According to Lim et al. [17], EA occurs far more frequently in pre-school aged children than in school aged children. The reason for this disparity is that pre-school aged children are far less able to acclimate themselves to the unfamiliar surroundings they may encounter upon emergence from anesthesia. Therefore, children participants in the current study were confined to between ages 2 and 8 years old, who were undergoing brief ophthalmic surgery. Eckenhoff et al. [18] reported that patients undergoing head and neck procedures may increase the incidence of emergence agitation. In addition, ophthalmology procedures in children may increase the incidence of emergence agitation. It is possible that when vision is disturbed following surgery and eye patching, the reactivity of the child to a hostile environment upon awakening from anesthesia may be distorted [19].
Ketamine is an N-methyl-D-aspartate (NMDA) receptor antagonist, which has strong analgesic effect at less than anesthesia-inducting doses, does not cause respiratory depression at a small dose less than 1 mg/kg, and affects heart rate and blood pressure insignificantly [20]. It is reported to possess strong preemptive analgesic effects and to suppress the occurrence of EA in children. The incidence of arousal responses such as nightmare or hallucination, which restrain clinical employment of ketamine, reaches 5-30% at a large dose of ketamine [21], but becomes lower at a smaller dose less than 1 mg/kg compared to opioids [22].
Karamaz et al. [23] showed that oral premedication with relatively high-dose ketamine reduced the incidence of EA in children undergoing adenotonsillectomy after desflurane anesthesia without delaying recovery. Kawaraguchi et al. [24] reported that an administration of ketamine 1 mg/kg after the induction of anesthesia and an instillation of ketamine 1 mg/kg/hr during operation in a pediatric strabismus surgery succeeded in decreasing EA. Kwak et al. [25] showed that intravenous injection of ketamine 1.0 mg/kg, after the induction of anesthesia for young children undergoing tonsillectomy under general anesthesia with sevoflurane decreased the incidence of EA without delay in recovery.

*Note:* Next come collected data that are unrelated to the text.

-- ==== Sys2Proof/Proofs/PlacesKept.lean ====
section
/-! SUPPORT. Which operations leave every slot at its place, with its tag, its station address and its channel: all but
ENROL and a freeing. -/

namespace Sys2Proof.Machine

/-! ### Moves -/

theorem grantLoop_places (ws : List Well) (s : State) : (grantLoop ws s).places = s.places := by
  induction ws generalizing s with
  | nil => rfl
  | cons w ws ih =>
    unfold grantLoop
    split
    · exact (ih _).trans (writeRecord_places _ w _)
    · rfl

theorem grantTest_places (s : State) : (grantTest s).places = s.places := grantLoop_places _ s

theorem endMove_places (o : MoveOutcome) (w : Well) (s : State) : (endMove o w s).places = s.places :=
  (setWellEvent_places _ w _).trans (writeRecord_places (moveEnded o) w (leaveLists w s))

theorem abandonMoves_places (ws : List Well) (s : State) : (abandonMoves ws s).places = s.places :=
  forEach_same State.places (fun w t => by
    split
    · exact endMove_places _ w t
    · rfl) ws s

theorem blockMove_places (w : Well) (s : State) : (blockMove w s).places = s.places := by
  unfold blockMove
  split
  · exact (grantTest_places _).trans (endMove_places _ w s)
  · split
    · exact endMove_places _ w s
    · rfl

theorem joinWaitList_places (w : Well) (s : State) : (joinWaitList w s).places = s.places :=
  (grantTest_places _).trans (writeRecord_places _ w _)

theorem leaveQuietly_places (w : Well) (s : State) : (leaveQuietly w s).places = s.places :=
  writeRecord_places _ w (leaveLists w s)

theorem findBlocked_places (w : Well) (s : State) : (findBlocked w s).places = s.places :=
  (setWellEvent_places _ w _).trans (writeRecord_places _ w s)

/-! ### Samples -/

theorem placeInQueue_places (c : SampleClass) (w : Well) (s : State) : (placeInQueue c w s).places = s.places :=
  writeRecord_places _ w (setQueue _ s)

theorem removeEntry_places (w : Well) (s : State) : (removeEntry w s).places = s.places := by
  unfold removeEntry
  split
  · exact writeRecord_places _ w (setQueue _ s)
  · rfl

theorem writeOutcome_places (o : SampleOutcome) (w : Well) (s : State) : (writeOutcome o w s).places = s.places :=
  (setWellEvent_places _ w _).trans (writeRecord_places _ w s)

theorem takeHeads_places (q : List QueueEntry) (s : State) : (takeHeads q s).places = s.places := by
  induction q generalizing s with
  | nil => rfl
  | cons e q ih =>
    unfold takeHeads
    dsimp only
    split
    · exact (ih _).trans ((writeRecord_places _ e.well _).trans (writeOutcome_places .blocked e.well (setQueue q s)))
    · exact writeRecord_places _ e.well _

theorem headTest_places (s : State) : (headTest s).places = s.places := by
  unfold headTest
  split
  · exact takeHeads_places _ s
  · rfl

theorem abortSample_places (s : State) : (abortSample s).places = s.places := by
  unfold abortSample
  split
  case h_1 | h_2 | h_3 => exact writeOutcome_places .aborted _ (setPhase _ s)
  case h_4 | h_5 | h_6 => rfl

theorem abortSampleOf_places (w : Well) (s : State) : (abortSampleOf w s).places = s.places := by
  unfold abortSampleOf
  split
  · exact abortSample_places s
  · rfl

theorem leaveSampling_places (w : Well) (s : State) : (leaveSampling w s).places = s.places :=
  (abortSampleOf_places w _).trans (removeEntry_places w s)

/-! ### Rounds and faults -/

theorem beginRound_places (s : State) : (beginRound s).places = s.places := by
  unfold beginRound
  split
  · exact finishRound_places s
  · rfl

theorem beginRoundIfIdle_places (s : State) : (beginRoundIfIdle s).places = s.places := by
  unfold beginRoundIfIdle
  split
  · exact beginRound_places s
  · rfl

theorem takeIf_same {α : Type} (g : State → α) {f : State → State} (b : Bool) (hf : ∀ t, g (f t) = g t) (s : State) :
    g (takeIf b f s) = g s := by
  cases b
  · rfl
  · exact hf s

theorem takeChange_places (h : Handover) (s : State) : (takeChange h s).places = s.places :=
  (takeIf_same State.places _ beginRoundIfIdle_places _).trans
    ((takeIf_same State.places _ (fun t => congrArg (List.map placeOf) (withdrawPermit_slots t)) _).trans
      ((takeIf_same State.places _ abortSample_places _).trans
        (takeIf_same State.places _ (fun t => abandonMoves_places _ t) s)))

theorem reportFault_places (k : FaultKind) (n : Nat) (d : Half) (s : State) :
    (reportFault k n d s).places = s.places := by
  unfold reportFault
  split
  · rfl
  · rfl
  · rfl
  · unfold enterSafe
    split
    · rfl
    · exact takeChange_places _ (setOwed _ (setDeviceEvent .state (setDeviceState .safe _)))
    · exact takeChange_places _ (setOwed _ (setDeviceEvent .state (setDeviceState .safe _)))

theorem leaveSample_places (s : State) : (leaveSample s).places = s.places := by
  have idle : (enterIdle s).places = s.places := headTest_places (setPhase .idle s)
  unfold leaveSample
  split
  · exact idle
  · split
    · exact reportFault_places .analyserOffline _ _ (setPhase _ s)
    · exact idle

/-! ### Freeing, once the record is removed -/

theorem schedulerDrops_places (w : Well) (s : State) : (schedulerDrops w s).places = s.places := by
  unfold schedulerDrops
  split
  · exact grantTest_places (leaveLists w s)
  · rfl

end Sys2Proof.Machine
end

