-- ==== Sys2Proof/Proofs/Refusals.lean ====
section
/-! SUPPORT. A REFUSED reply, and a failed transaction below the threshold: the station's record written, a report, and
the round gone on (chapter 3). -/

namespace Sys2Proof.Machine

variable {s t u : State} {w v : Well} {a : Nat}

/-! ### The place of a well -/

/-- Where the table finds a well is told by the places alone. -/
theorem well?_of_places (places : t.places = s.places) (w : Well) :
    (t.well? w).map (fun x => (x.address, x.channel)) = (s.well? w).map fun x => (x.address, x.channel) := by
  have told (u : State) : (u.well? w).map (fun x => (x.address, x.channel)) =
      (u.places.find? fun p => p.1 == w.slot).bind
        fun p => if p.2.1 = w.tag then some (p.2.2.1, p.2.2.2) else none := by
    have key : (fun p : Nat × Nat × Nat × Nat => p.1 == w.slot) ∘ placeOf = fun p => p.1 == w.slot := rfl
    unfold State.well? State.slot? State.places
    rw [List.find?_map, key]
    cases u.slots.find? (fun p => p.1 == w.slot) with
    | none => rfl
    | some p =>
      simp only [Option.map_some, Option.bind_some, placeOf]
      split <;> rfl
  rw [told, told, places]

theorem address_of_places {x : Slot} (places : t.places = s.places) (hx : s.well? w = some x) :
    ∃ y, t.well? w = some y ∧ y.address = x.address := by
  have same := well?_of_places places w
  rw [hx, Option.map_some, Option.map_eq_some_iff] at same
  obtain ⟨y, hy, place⟩ := same
  exact ⟨y, hy, congrArg Prod.fst place⟩

/-! ### The station table -/

theorem stationsWith_twice {f g : StationRecord → StationRecord} (keeps : ∀ x, (f x).address = x.address) :
    (changeStation g a (changeStation f a s)).scan.stations = s.stationsWith a fun x => g (f x) := by
  simp only [changeStation_scan, State.stationsWith, List.map_map]
  refine List.map_congr_left fun x _ => ?_
  simp only [Function.comp]
  by_cases own : x.address = a
  · rw [if_pos own, if_pos ((keeps x).trans own), if_pos own]
  · rw [if_neg own, if_neg own, if_neg own]

/-- A station record rewritten leaves the station table that of the slots, when the station has not become ACTIVE and no
active well has been parked but at a station that is not ACTIVE (R46, R57). -/
theorem StationsLegal.rewritten {f : StationRecord → StationRecord} (legal : s.StationsLegal)
    (places : t.places = s.places) (stations : t.scan.stations = s.stationsWith a f)
    (keeps : ∀ x ∈ s.scan.stations, (f x).address = x.address ∧ (f x).channels = x.channels ∧
      (f x).failures ≤ Config.maxFailures ∧ ((f x).state = .active → x.state = .active))
    (active : ∀ v x q, s.well? v = some x → t.record? v = some q → x.record.mode.isActive = true →
      q.mode.isActive = true ∨ x.address = a ∧ ∀ y, (f y).state ≠ .active) : t.StationsLegal := by
  obtain ⟨ordered, _, _, _, each⟩ := id legal
  refine StationsLegal.of_places legal places stations (fun x hx => ?_) fun x hx state p hp address => ?_
  · split
    · obtain ⟨own, channels, failures, _⟩ := keeps x hx
      exact ⟨own, failures, by rw [channels]⟩
    · exact ⟨rfl, (each x hx).1, rfl⟩
  · obtain ⟨q, hq, same, qa, _⟩ := place_of_places places hp
    have stands : s.well? (wellOf p) = some q.2 := same ▸ well?_wellOf ordered hq
    have read : t.record? (wellOf p) = some p.2.record := by
      rw [State.record?, well?_wellOf (slotsOrdered_of_places places ordered) hp]; rfl
    have before : q.2.record.mode.isActive = true := by
      obtain ⟨_, _, _, wells⟩ := each x hx
      refine wells ?_ q hq (qa.trans address)
      split at state
      · exact (keeps x hx).2.2.2 state
      · exact state
    refine (active _ _ _ stands read before).resolve_right fun ⟨own, never⟩ => ?_
    rw [if_pos (address.symm.trans (qa.symm.trans own))] at state
    exact never x state

theorem Marks.keepsActive {x : Slot} {q : WellRecord} (marks : Marks s t) (hx : s.well? v = some x)
    (hq : t.record? v = some q) (active : x.record.mode.isActive = true) : q.mode.isActive = true := by
  obtain ⟨r, hr, kept⟩ := marks.active v q hq
  rw [State.record?, hx] at hr
  cases hr
  exact kept active

/-! ### The transaction over -/

/-- The state in which the outcome of the transaction in flight is taken: the transaction is over (R49). -/
def landed (s : State) : State := { s with scan := { s.scan with inFlight := none } }

theorem endTransaction_eq {act : Transaction → State → State} {tr : Transaction} (flying : s.scan.inFlight = some tr) :
    endTransaction act s = visitNext (act tr (landed s)) := by
  simp only [endTransaction, flying, landed]
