-- ==== Sys2Proof/Proofs/Touches.lean ====
section
/-! SUPPORT. Which updates an internal operation is made of, as far as WAKE is concerned (R78, R82): `Touches s t` says that
`t` comes from `s` by writes that keep EVENTS and WAKE_SET, by settings of event kinds, by removals, and by updates of the
units other than the table. Each operation has one lemma here; what follows from it is said once, by induction. -/

namespace Sys2Proof.Machine

/-- One update of the state, as far as WAKE is concerned. -/
inductive Touch : State → State → Prop
  /-- the units other than the table, with WAKE as it was and the device state as it was or SAFE -/
  | unit {s t : State} (slots : t.slots = s.slots) (settings : t.settings = s.settings)
      (wake : t.lines.wake = s.lines.wake) (state : t.device.state = s.device.state ∨ t.device.state = .safe) : Touch s t
  /-- a write of one record -/
  | write {f : WellRecord → WellRecord} {w : Well} {s : State}
      (kept : ∀ r, s.record? w = some r → (f r).events = r.events ∧ (f r).wakeSet = r.wakeSet) :
      Touch s (writeRecord f w s)
  /-- a change of one slot beside its record -/
  | slot {f : Slot → Slot} (kept : ∀ x, (f x).record = x.record ∧ (f x).tag = x.tag) (w : Well) (s : State) :
      Touch s (changeSlot f w s)
  /-- a change of every slot -/
  | every {f : Slot → Slot} (kept : ∀ x, (f x).tag = x.tag ∧ (f x).record.events = x.record.events ∧
      (f x).record.wakeSet = x.record.wakeSet) (s : State) : Touch s (changeAllSlots f s)
  /-- the setting of an event kind -/
  | event (k : WellEvent) (w : Well) (s : State) : Touch s (setWellEvent k w s)
  /-- the removal of a record -/
  | remove (w : Well) (s : State) : Touch s (removeRecord w s)

/-- From `s` to `t` by such updates. -/
abbrev Touches : State → State → Prop := Relation.ReflTransGen Touch

/-- An update of units other than the table, the settings, the lines and the device unit. -/
theorem touches_unit {s t : State} (slots : t.slots = s.slots) (settings : t.settings = s.settings)
    (lines : t.lines = s.lines) (device : t.device = s.device) : Touches s t :=
  .single (.unit slots settings (by rw [lines]) (.inl (by rw [device])))

/-- A write that keeps EVENTS and WAKE_SET of every record. -/
theorem touches_write {f : WellRecord → WellRecord} {w : Well} {s : State}
    (kept : ∀ r, (f r).events = r.events ∧ (f r).wakeSet = r.wakeSet) : Touches s (writeRecord f w s) :=
  .single (.write fun r _ => kept r)

theorem forEach_touches {f : Well → State → State} (hf : ∀ w s, Touches s (f w s)) (ws : List Well) (s : State) :
    Touches s (forEach ws f s) := by
  unfold forEach
  induction ws generalizing s with
  | nil => exact .refl
  | cons w ws ih => exact (hf w s).trans (ih _)

theorem foldl_touches {α : Type} {f : State → α → State} (hf : ∀ t a, Touches t (f t a)) (l : List α) (s : State) :
    Touches s (l.foldl f s) := by
  induction l generalizing s with
  | nil => exact .refl
  | cons a l ih => exact (hf s a).trans (ih _)

/-! ### Events and marks -/

theorem setWellEvent_touches (k : WellEvent) (w : Well) (s : State) : Touches s (setWellEvent k w s) :=
  .single (.event k w s)

theorem evalAlerts_touches (s : State) : Touches s (evalAlerts s) := .single (.unit rfl rfl rfl (.inl rfl))

theorem setDeviceEvent_touches (k : DeviceEvent) (s : State) : Touches s (setDeviceEvent k s) :=
  .single (.unit rfl rfl rfl (.inl rfl))

theorem setMoveState_touches (m : MoveState) (w : Well) (s : State) : Touches s (setMoveState m w s) :=
  touches_write (fun _ => ⟨rfl, rfl⟩)

theorem setQueued_touches (q : Queued) (w : Well) (s : State) : Touches s (setQueued q w s) :=
  touches_write (fun _ => ⟨rfl, rfl⟩)

theorem writeOutcome_touches (o : SampleOutcome) (w : Well) (s : State) : Touches s (writeOutcome o w s) :=
  (touches_write (f := fun r => { r with sampleOutcome := o }) (fun _ => ⟨rfl, rfl⟩)).trans
    (setWellEvent_touches _ _ _)

theorem dueAtOnce_touches (w : Well) (s : State) : Touches s (dueAtOnce w s) := touches_write (fun _ => ⟨rfl, rfl⟩)

theorem resetSurvey_touches (w : Well) (s : State) : Touches s (resetSurvey w s) :=
  touches_write (fun _ => ⟨rfl, rfl⟩)

theorem startPulse_touches (w : Well) (s : State) : Touches s (startPulse w s) :=
  (touches_write (f := fun r => { r with purgeLeft := s.settings.purgePulse }) (fun _ => ⟨rfl, rfl⟩)).trans
    (.single (.slot (f := fun x => { x with purgeEndDue := false }) (fun _ => ⟨rfl, rfl⟩) w _))

/-! ### Moves -/

theorem leaveLists_touches (w : Well) (s : State) : Touches s (leaveLists w s) := touches_unit rfl rfl rfl rfl

theorem restartTimer_touches (w : Well) (s : State) : Touches s (restartTimer w s) := touches_unit rfl rfl rfl rfl

theorem grantLoop_touches (ws : List Well) (s : State) : Touches s (grantLoop ws s) := by
  induction ws generalizing s with
  | nil => exact .refl
  | cons w ws ih =>
    unfold grantLoop
    split
    · have granted : Touches s (grant w ws s) :=
        .trans (b := { s with moves :=
            { holders := s.moves.holders ++ [{ well := w, timer := s.settings.moveTimeout }], waiting := ws } })
          (touches_unit rfl rfl rfl rfl) (setMoveState_touches _ _ _)
      exact granted.trans (ih _)
    · exact .refl

theorem grantTest_touches (s : State) : Touches s (grantTest s) := grantLoop_touches _ s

In this study, we considered that the difficult separation of children from their parents when they enter into the operating room is associated with a higher risk of EA. And we compared the preventive effect of 1.0 mg/kg of ketamine as a premedicant to 0.5 mg/kg of ketamine, which administered 10 min before the completion of operation. In a preliminary study, 0.5 mg/kg of ketamine as a premedicant was not sufficient to induce sedation. Thus, we decided to use 1.0 mg/kg of ketamine for premedication.
Lee et al. [26] reported that a dose of 0.25 mg/kg or 0.5 mg/kg of ketamine, intravenously administered 10 min prior to the end of surgery, successfully reduced the incidence of EA without any particular side-effects or delay in recovery. Several previous studies found that the injection of low dose ketamine before the end of surgery reduced the incidence of EA without a delay in recovery [16,26]. Therefore, we expected that extubation time would not be delayed in either K1.0 and K0.5. But, in this study, extubation time in group K0.5 was significantly prolonged compared to group K1.0 and control.
No premedication was given in the group C or group K0.5. This may be considered to be a limitation of our study, as preoperative anxiety may affect EA even if EA was no significant difference between groups K0.5 and K1.0
In conclusion, ketamine 1.0 mg/kg given intravenously for premedication reduces the incidence of EA and postoperative pain, as well as separation anxiety without delaying emergence.